Data for review Start Marker

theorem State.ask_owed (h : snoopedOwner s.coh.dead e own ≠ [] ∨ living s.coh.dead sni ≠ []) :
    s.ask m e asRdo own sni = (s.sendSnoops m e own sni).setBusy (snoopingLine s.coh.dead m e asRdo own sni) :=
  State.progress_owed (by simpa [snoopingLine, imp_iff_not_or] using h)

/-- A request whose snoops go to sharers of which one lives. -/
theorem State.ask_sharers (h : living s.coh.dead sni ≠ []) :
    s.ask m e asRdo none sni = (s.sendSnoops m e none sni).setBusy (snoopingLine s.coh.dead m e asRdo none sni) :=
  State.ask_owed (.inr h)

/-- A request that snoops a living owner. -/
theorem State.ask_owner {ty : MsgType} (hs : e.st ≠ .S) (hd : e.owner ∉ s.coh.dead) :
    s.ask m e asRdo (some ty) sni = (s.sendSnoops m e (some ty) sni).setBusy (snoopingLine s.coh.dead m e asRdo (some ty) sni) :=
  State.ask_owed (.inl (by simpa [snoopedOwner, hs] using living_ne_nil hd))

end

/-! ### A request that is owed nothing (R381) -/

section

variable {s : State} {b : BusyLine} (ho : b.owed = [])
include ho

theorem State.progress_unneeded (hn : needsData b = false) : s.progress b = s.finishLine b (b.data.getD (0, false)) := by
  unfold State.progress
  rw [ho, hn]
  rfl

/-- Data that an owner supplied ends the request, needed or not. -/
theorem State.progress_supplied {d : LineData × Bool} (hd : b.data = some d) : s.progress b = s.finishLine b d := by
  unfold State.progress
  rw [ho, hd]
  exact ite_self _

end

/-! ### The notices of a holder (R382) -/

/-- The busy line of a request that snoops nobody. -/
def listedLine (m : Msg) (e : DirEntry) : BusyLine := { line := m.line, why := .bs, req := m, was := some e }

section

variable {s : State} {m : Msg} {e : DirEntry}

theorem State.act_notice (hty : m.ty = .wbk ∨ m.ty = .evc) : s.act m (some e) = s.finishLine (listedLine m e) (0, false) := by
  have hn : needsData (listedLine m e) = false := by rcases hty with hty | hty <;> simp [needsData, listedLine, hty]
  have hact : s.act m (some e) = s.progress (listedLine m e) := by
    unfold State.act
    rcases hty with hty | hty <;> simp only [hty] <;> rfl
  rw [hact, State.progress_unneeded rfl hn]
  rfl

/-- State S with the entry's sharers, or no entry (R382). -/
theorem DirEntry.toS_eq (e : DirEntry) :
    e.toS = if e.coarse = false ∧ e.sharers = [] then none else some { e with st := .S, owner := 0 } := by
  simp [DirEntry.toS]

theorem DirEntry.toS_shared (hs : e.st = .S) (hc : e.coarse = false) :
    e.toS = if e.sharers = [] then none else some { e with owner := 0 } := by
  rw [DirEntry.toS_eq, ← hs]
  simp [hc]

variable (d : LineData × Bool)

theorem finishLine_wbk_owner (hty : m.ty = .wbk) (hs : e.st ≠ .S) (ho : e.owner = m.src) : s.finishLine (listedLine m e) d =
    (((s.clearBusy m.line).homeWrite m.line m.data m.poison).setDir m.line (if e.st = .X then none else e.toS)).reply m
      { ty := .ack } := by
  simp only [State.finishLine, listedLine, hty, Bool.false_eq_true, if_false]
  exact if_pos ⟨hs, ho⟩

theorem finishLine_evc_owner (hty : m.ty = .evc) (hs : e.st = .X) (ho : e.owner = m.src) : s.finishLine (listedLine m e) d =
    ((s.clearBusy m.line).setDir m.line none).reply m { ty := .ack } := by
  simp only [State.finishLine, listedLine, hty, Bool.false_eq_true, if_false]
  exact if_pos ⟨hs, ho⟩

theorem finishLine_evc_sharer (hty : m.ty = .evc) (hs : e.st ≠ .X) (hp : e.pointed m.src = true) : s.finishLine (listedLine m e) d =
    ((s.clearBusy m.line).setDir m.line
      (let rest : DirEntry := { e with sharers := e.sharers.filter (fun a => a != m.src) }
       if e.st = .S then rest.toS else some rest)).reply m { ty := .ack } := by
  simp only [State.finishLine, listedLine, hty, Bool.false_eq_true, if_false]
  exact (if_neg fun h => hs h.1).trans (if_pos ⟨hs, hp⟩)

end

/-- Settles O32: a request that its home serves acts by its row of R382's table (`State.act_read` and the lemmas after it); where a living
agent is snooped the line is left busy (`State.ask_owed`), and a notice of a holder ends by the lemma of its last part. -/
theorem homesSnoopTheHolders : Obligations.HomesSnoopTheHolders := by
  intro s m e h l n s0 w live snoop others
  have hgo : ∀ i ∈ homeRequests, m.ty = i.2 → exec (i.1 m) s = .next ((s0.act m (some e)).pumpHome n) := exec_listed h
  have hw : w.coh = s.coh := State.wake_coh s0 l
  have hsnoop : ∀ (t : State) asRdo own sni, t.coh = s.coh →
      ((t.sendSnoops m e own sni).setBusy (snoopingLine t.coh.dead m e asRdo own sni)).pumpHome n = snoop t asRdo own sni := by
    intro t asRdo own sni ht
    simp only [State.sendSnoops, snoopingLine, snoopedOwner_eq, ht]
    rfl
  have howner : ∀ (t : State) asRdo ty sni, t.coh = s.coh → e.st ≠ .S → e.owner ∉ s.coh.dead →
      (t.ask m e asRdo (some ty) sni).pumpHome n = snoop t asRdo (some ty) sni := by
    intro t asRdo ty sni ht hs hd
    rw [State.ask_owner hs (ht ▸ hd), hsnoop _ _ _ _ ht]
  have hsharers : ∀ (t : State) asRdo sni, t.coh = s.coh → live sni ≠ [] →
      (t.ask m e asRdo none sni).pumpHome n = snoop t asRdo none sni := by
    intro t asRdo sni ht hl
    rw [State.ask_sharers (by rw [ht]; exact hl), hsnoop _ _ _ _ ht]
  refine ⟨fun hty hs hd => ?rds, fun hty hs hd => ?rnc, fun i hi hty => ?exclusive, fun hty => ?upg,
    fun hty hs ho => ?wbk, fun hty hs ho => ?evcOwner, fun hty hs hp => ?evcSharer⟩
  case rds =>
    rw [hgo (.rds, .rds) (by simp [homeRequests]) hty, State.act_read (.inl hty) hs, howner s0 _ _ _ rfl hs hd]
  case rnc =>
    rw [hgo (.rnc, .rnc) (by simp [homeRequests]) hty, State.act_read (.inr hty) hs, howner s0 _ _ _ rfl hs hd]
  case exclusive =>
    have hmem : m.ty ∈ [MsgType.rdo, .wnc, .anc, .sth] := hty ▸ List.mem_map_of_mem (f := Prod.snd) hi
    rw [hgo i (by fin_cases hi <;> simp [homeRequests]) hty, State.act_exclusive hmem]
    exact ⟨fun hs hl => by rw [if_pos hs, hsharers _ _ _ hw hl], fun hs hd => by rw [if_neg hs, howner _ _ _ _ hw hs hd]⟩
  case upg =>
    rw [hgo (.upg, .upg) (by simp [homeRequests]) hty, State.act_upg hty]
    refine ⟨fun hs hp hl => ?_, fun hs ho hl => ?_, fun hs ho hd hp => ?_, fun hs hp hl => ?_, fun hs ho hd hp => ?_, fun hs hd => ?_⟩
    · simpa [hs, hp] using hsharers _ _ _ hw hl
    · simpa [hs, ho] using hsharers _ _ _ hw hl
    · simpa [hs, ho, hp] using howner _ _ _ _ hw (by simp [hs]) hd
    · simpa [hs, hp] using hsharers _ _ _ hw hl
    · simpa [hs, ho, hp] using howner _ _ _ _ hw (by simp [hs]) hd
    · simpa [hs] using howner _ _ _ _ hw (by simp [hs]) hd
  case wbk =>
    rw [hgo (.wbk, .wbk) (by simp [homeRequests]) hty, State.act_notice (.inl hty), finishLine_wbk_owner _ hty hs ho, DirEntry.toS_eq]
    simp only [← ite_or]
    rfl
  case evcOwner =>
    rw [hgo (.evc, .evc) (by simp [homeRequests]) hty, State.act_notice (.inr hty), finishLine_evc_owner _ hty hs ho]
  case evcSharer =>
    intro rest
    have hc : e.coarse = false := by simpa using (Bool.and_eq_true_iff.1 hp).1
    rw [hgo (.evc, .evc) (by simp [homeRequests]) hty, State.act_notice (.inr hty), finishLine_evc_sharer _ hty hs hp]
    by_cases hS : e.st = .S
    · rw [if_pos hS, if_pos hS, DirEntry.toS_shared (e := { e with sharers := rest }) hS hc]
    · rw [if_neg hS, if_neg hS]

Data for review End Marker

Taking the material above, extract exactly and only the lines from the line with "theorem DirEntry.toS_shared (hs" to the line with "have hsnoop : ∀", inclusive of both.

● **Written response**:
theorem DirEntry.toS_shared (hs : e.st = .S) (hc : e.coarse = false) :
    e.toS = if e.sharers = [] then none else some { e with owner := 0 } := by
  rw [DirEntry.toS_eq, ← hs]
  simp [hc]

variable (d : LineData × Bool)

theorem finishLine_wbk_owner (hty : m.ty = .wbk) (hs : e.st ≠ .S) (ho : e.owner = m.src) : s.finishLine (listedLine m e) d =
    (((s.clearBusy m.line).homeWrite m.line m.data m.poison).setDir m.line (if e.st = .X then none else e.toS)).reply m
      { ty := .ack } := by
  simp only [State.finishLine, listedLine, hty, Bool.false_eq_true, if_false]
  exact if_pos ⟨hs, ho⟩

theorem finishLine_evc_owner (hty : m.ty = .evc) (hs : e.st = .X) (ho : e.owner = m.src) : s.finishLine (listedLine m e) d =
    ((s.clearBusy m.line).setDir m.line none).reply m { ty := .ack } := by
  simp only [State.finishLine, listedLine, hty, Bool.false_eq_true, if_false]
  exact if_pos ⟨hs, ho⟩

theorem finishLine_evc_sharer (hty : m.ty = .evc) (hs : e.st ≠ .X) (hp : e.pointed m.src = true) : s.finishLine (listedLine m e) d =
    ((s.clearBusy m.line).setDir m.line
      (let rest : DirEntry := { e with sharers := e.sharers.filter (fun a => a != m.src) }
       if e.st = .S then rest.toS else some rest)).reply m { ty := .ack } := by
  simp only [State.finishLine, listedLine, hty, Bool.false_eq_true, if_false]
  exact (if_neg fun h => hs h.1).trans (if_pos ⟨hs, hp⟩)

end

/-- Settles O32: a request that its home serves acts by its row of R382's table (`State.act_read` and the lemmas after it); where a living
agent is snooped the line is left busy (`State.ask_owed`), and a notice of a holder ends by the lemma of its last part. -/
theorem homesSnoopTheHolders : Obligations.HomesSnoopTheHolders := by
  intro s m e h l n s0 w live snoop others
  have hgo : ∀ i ∈ homeRequests, m.ty = i.2 → exec (i.1 m) s = .next ((s0.act m (some e)).pumpHome n) := exec_listed h
  have hw : w.coh = s.coh := State.wake_coh s0 l
  have hsnoop : ∀ (t : State) asRdo own sni, t.coh = s.coh →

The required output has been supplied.